Configure training for optimal performance on cloud GPU instances and start fine-tuning.

In [None]:
# Tokenization function optimized for speed
def tokenize_function(examples):
    return tokenizer(
        examples['sentence'],
        truncation=True,
        padding=False,  # Dynamic padding during training
        max_length=128  # Shorter sequences = faster training
    )

# Tokenize datasets
print("🔄 Tokenizing datasets...")
tokenized_dataset = dataset.map(
    tokenize_function,
    batched=True,
    remove_columns=['sentence', 'idx']  # Remove unnecessary columns
)
tokenized_dataset = tokenized_dataset.rename_column("label", "labels")

# Evaluation metrics
def compute_metrics(eval_pred):
    predictions, labels = eval_pred
    predictions = np.argmax(predictions, axis=1)
    accuracy = accuracy_score(labels, predictions)
    precision, recall, f1, _ = precision_recall_fscore_support(labels, predictions, average='weighted')
    return {'accuracy': accuracy, 'precision': precision, 'recall': recall, 'f1': f1}

# Training configuration for AWS SageMaker
training_args = TrainingArguments(
    output_dir="./distilbert-sst2-finetuned",
    num_train_epochs=3,
    per_device_train_batch_size=32,
    per_device_eval_batch_size=64,
    learning_rate=2e-5,
    warmup_steps=500,
    weight_decay=0.01,
    evaluation_strategy="steps",
    eval_steps=200,
    logging_steps=100,
    save_steps=500,
    load_best_model_at_end=True,
    metric_for_best_model="eval_accuracy",
    greater_is_better=True,
    fp16=(device.type == 'cuda'),
    dataloader_pin_memory=True,
    seed=42,
    report_to="none"
)

# Initialize trainer
trainer = Trainer(
    model=model,
    args=training_args,
    train_dataset=tokenized_dataset['train'],
    eval_dataset=tokenized_dataset['validation'],
    tokenizer=tokenizer,
    data_collator=DataCollatorWithPadding(tokenizer=tokenizer),
    compute_metrics=compute_metrics,
    callbacks=[EarlyStoppingCallback(early_stopping_patience=3)]
)

print("🎯 Training configuration:")
print(f"   📅 Epochs: {training_args.num_train_epochs}")
print(f"   📦 Batch size: {training_args.per_device_train_batch_size}")
print(f"   📈 Learning rate: {training_args.learning_rate}")
print(f"   ⚡ Mixed precision: {training_args.fp16}")
print(f"   🎯 Expected time: 15-30 minutes on GPU")

# Start training
print("\n🚀 Starting fine-tuning...")
start_time = time.time()

train_result = trainer.train()

training_time = time.time() - start_time
print(f"\n✅ Training completed in {training_time:.2f}s ({training_time/60:.1f} min)")

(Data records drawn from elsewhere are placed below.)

/-! ## Branches, R112, R115 -/

/-- Lanes have executed a control transfer: from now on they fetch what their core holds (R43). -/
def State.sawTransfer (s : State) (ls : List (Nat × Nat)) : State :=
  ls.foldl (fun s x => if (s.lane x.1 x.2).oldCode = [] then s else s.modLane x.1 x.2 fun L => { L with oldCode := [] }) s

/-- Lanes that execute go to their targets, the others to the word after the clause. -/
def State.transfer (s : State) (g : Nat) (gr : Group) (ex : List (Nat × Nat)) (target : Nat × Nat → DWord) : State :=
  s.endClause g gr fun x => if ex.contains x then (target x, some gr.pc) else (gr.clauseEnd, none)

/-- ALIGN for code addresses whose low bits are not 0, R18: per warp, TAD the lowest failing thread lane's address. -/
def State.codeAlign (s : State) (gr : Group) (ex : List (Nat × Nat)) (target : Nat × Nat → DWord) : List Raise :=
  gr.warpIds.filterMap fun w =>
    (ex.find? fun x => x.1 == w && s.isLive x && target x &&& 3 != 0).map fun x => ⟨w, .align, target x, 0, false⟩

def execBrRel (off : BitVec 24) (pr : Pred) (s : State) : Out :=
  issueBranch s pr fun g gr s =>
    .next (s.transfer g gr (s.execs gr pr) fun _ => gr.pc + 4 * off.signExtend 64)

/-- The address pair of BR.IND and CL.CALLI; a helper lane's address loses its low bits (R103). DEDUCED, log 29. -/
def State.indTarget (s : State) (o : Ops) (x : Nat × Nat) : DWord :=
  let W := s.warp x.1
  let a := src64 W (W.lane x.2) o.a
  if s.isLive x then a else a &&& ~~~3

def execBrInd (o : Ops) (s : State) : Out :=
  issueLane s false o ⟨1, 2, 1, 1, false, []⟩ fun g gr s =>
    s.raising g gr (s.codeAlign gr (s.execs gr o.pr) (s.indTarget o)) fun gr s =>
      .next (s.transfer g gr (s.execs gr o.pr) (s.indTarget o))

def UOff.words : UOff → DWord
  | .short o => o.signExtend 64
  | .long w => w.signExtend 64

/-- A uniform branch: `take` says for each warp what it becomes and whether its lanes branch. Every lane has executed a
control transfer (R43). -/
def uniBranch (s : State) (reads : List Nat) (off : UOff) (take : Warp → Warp × Bool) : Out :=
  issueUni s reads fun g gr s =>
    let yes := gr.warpIds.filter fun w => (take (s.warp w)).2
    let s := gr.warpIds.foldl (fun s w => s.modWarp w fun W => (take W).1) s
    let s := s.transfer g gr (gr.lanes.filter fun x => yes.contains x.1) fun _ => gr.pc + 4 * UOff.words off
    .next (s.sawTransfer gr.lanes)

def execUbBra (cnd : Option (Fin 8)) (off : UOff) (s : State) : Out :=
  uniBranch s (cnd.toList.map fun q => 48 + q.val) off fun W => (W, match cnd with
    | none => true
    | some q => W.getQ q)

def execUbLoop (sx : Fin 48) (off : UOff) (s : State) : Out :=
  uniBranch s [sx.val] off fun W => (W.setS sx.val (W.getS sx.val - 1), W.getS sx.val - 1 != 0)

/-! ## Calls and returns, R109, R110, R113 -/

/-- sr.held. -/
def Lane.heldBits (l : Lane) : BitVec 8 := BitVec.ofNat 8 (2 ^ l.slots.length - 1)

/-- Push a return entry; the oldest of sixteen goes to memory (R110). -/
def Lane.push (l : Lane) (ret : DWord) : Lane :=
  let full := decide (16 ≤ l.stack.length)
  { l with depth := l.depth + 1, stack := ⟨ret, l.heldBits⟩ :: l.stack.take 15,
           rsp := if full then l.rsp - 16 else l.rsp }

/-- An OWN plain access of a thread to its return stack, R110; it is tracked by no flag. -/
def State.stackOp (s : State) (gr : Group) (h : Hit) (off : Nat) (act : Act) (val : DWord) : State :=
  let (work, s) := s.attachTo none h.acc.w 1
  let s := s.startOp
    { work, warp := h.acc.w, lane := h.acc.l, core := gr.core, agent := gr.core, ctx := (s.block gr.block).ctx,
      act, pol := .own, pa := h.pa + off, len := 8, val, vpage := h.acc.va.toNat / 4096, va := h.acc.va }
  s.settleWork work

/-- STACK, R109, R110: a call at depth 65,535, whose TAD the spec leaves open, or a spill below the region's base. -/
def stackTraps (s : State) (gr : Group) (ex : List (Nat × Nat)) : List Raise × State :=
  gr.warpIds.foldl (fun (r : List Raise × State) w =>
    match ex.find? fun x => x.1 == w && r.2.isLive x &&
        (let L := r.2.lane x.1 x.2; decide (65535 ≤ L.depth) || (decide (16 ≤ L.stack.length) && (L.rsp - 16).slt L.stkBase)) with
    | some x =>
      let L := r.2.lane x.1 x.2
      if 65535 ≤ L.depth then
        let (f, s) := r.2.drawFree
        (r.1 ++ [⟨w, .stack, f, 0, false⟩], s)
      else (r.1 ++ [⟨w, .stack, L.rsp - 16, 0, false⟩], r.2)
    | none => r) ([], s)

/-- A call: the checks, the spills, the pushes, and the transfer. -/
def callForm (g : Nat) (gr : Group) (pr : Pred) (target : Nat × Nat → DWord) (s : State) : Out :=
  let (rs, s) := stackTraps s gr (s.execs gr pr)
  s.raising g gr rs fun gr s =>
    s.raising g gr (s.codeAlign gr (s.execs gr pr) target) fun gr s =>
      let spills := (s.execThreads gr pr).filter fun x => 16 ≤ (s.lane x.1 x.2).stack.length
      let accs := spills.map fun x => (⟨x.1, x.2, (s.lane x.1 x.2).rsp - 16, { wr := true }⟩ : Acc)
      accessing s g gr accs 1 (fun h => if h.isReg || s.poisoned h then some .prot else none) fun gr hits s =>
        -- a spill touches nothing (R261), and learns only whether its line on another chip is poisoned
        colouring s g gr (hits.filter (·.isDev)) (fun c => c.st == .e || c.st == .m) (prot := fun _ f => f == 1)
          (plain := true) fun gr s =>
        let hits := hits.filter fun h => gr.lanes.contains (h.acc.w, h.acc.l)
        if s.busyLines gr.core hits ≠ [] then
          .next (s.parkGroup g (.lines gr.core (s.busyLines gr.core hits)) gr.memo)
        else
          let s := hits.foldl (fun s h =>
            let e := ((s.lane h.acc.w h.acc.l).stack.getLast?).getD ⟨0, 0⟩
            (s.stackOp gr h 0 .st (e.ret &&& 0x0FFFFFFFFFFFFFFF)).stackOp gr h 8 .st (e.held.setWidth 64)) s
          -- a helper lane whose push would spill ends instead (R103)
          let ends := (s.execHelpers gr pr).filter fun x => 16 ≤ (s.lane x.1 x.2).stack.length
          let ex := (s.execs gr pr).filter fun x => !ends.contains x
          let dest := ex.map fun x => (x, target x)
          let s := s.eachLane ex fun _ _ L => L.push gr.clauseEnd
          let s := ends.foldl (fun s x => s.markExited x.1 x.2) s
          match s.groups.get? g with
          | some gr => .next (s.transfer g gr ex fun x => ((dest.find? fun e => e.1 == x).map (·.2)).getD 0)
          | none => .next s

def execClCall (off : BitVec 24) (pr : Pred) (s : State) : Out :=
  issueBranch s pr fun g gr s => callForm g gr pr (fun _ => gr.pc + 4 * off.signExtend 64) s

def execClCalli (o : Ops) (s : State) : Out :=
  issueLane s false o ⟨1, 2, 1, 1, false, []⟩ fun g gr s => callForm g gr o.pr (s.indTarget o) s

/-! ## Leaving a handler, R331, R347 -/

/-- Word addresses at which the instructions of a clause begin, from its first word's address. -/
def clauseStarts (a : DWord) : Nat → List Word → List DWord
  | 0, _ => []
  | _, [] => []
  | n + 1, w0 :: rest =>
    let k := wordCount w0 (rest.headD 0)
    a :: clauseStarts (a + BitVec.ofNat 64 (4 * k)) n ((w0 :: rest).drop k)

/-- Where lanes that return with RES go. -/
inductive Resume where
  | start                                   -- at the header, with its WAIT check
  | within (h : ClauseHdr) (ws : List Word) -- inside the clause
  | clause                                  -- TPC begins no instruction of the clause at TCH
  | walk (va : DWord) (lvl table : Nat) (fresh : Bool)
  | line (line : Nat)
  | fault (va : DWord) (c : Cause)
  deriving DecidableEq, Repr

## Part 6: Evaluation and Model Testing

Evaluate the fine-tuned model and test it with real examples.

In [None]:
# Final evaluation
print("🔬 Running final evaluation...")
eval_results = trainer.evaluate()

print("\n📊 Final Results:")
for metric, value in eval_results.items():
    if metric.startswith('eval_'):
        metric_name = metric.replace('eval_', '').title()
        if 'loss' in metric:
            print(f"   {metric_name}: {value:.4f}")
        else:
            print(f"   {metric_name}: {value:.4f} ({value*100:.2f}%)")

# Test with examples
test_examples = [
    "This movie is absolutely fantastic!",
    "What a terrible waste of time.",
    "The acting was mediocre but engaging.",
    "Outstanding performance by the actors!",
    "Worst movie I've ever seen.",
    "A masterpiece of cinema."
]

def predict_sentiment(text):
    inputs = tokenizer(text, return_tensors="pt", truncation=True, padding=True, max_length=128).to(device)
    model.eval()
    with torch.no_grad():
        outputs = model(**inputs)
        predictions = torch.nn.functional.softmax(outputs.logits, dim=-1)
        predicted_class = torch.argmax(predictions, dim=-1).item()
        confidence = predictions[0][predicted_class].item()
    return 'POSITIVE' if predicted_class == 1 else 'NEGATIVE', confidence

print("\n🧪 Testing model with examples:")
for i, example in enumerate(test_examples, 1):
    prediction, confidence = predict_sentiment(example)
    print(f"{i}. '{example[:50]}...'")
    print(f"   → {prediction} (confidence: {confidence:.3f})")
    print()

## Part 7: Model Saving and Deployment

Save the fine-tuned model for production deployment.

In [None]:
# Save the model
model_save_path = "./distilbert-sst2-finetuned"
print(f"💾 Saving model to: {model_save_path}")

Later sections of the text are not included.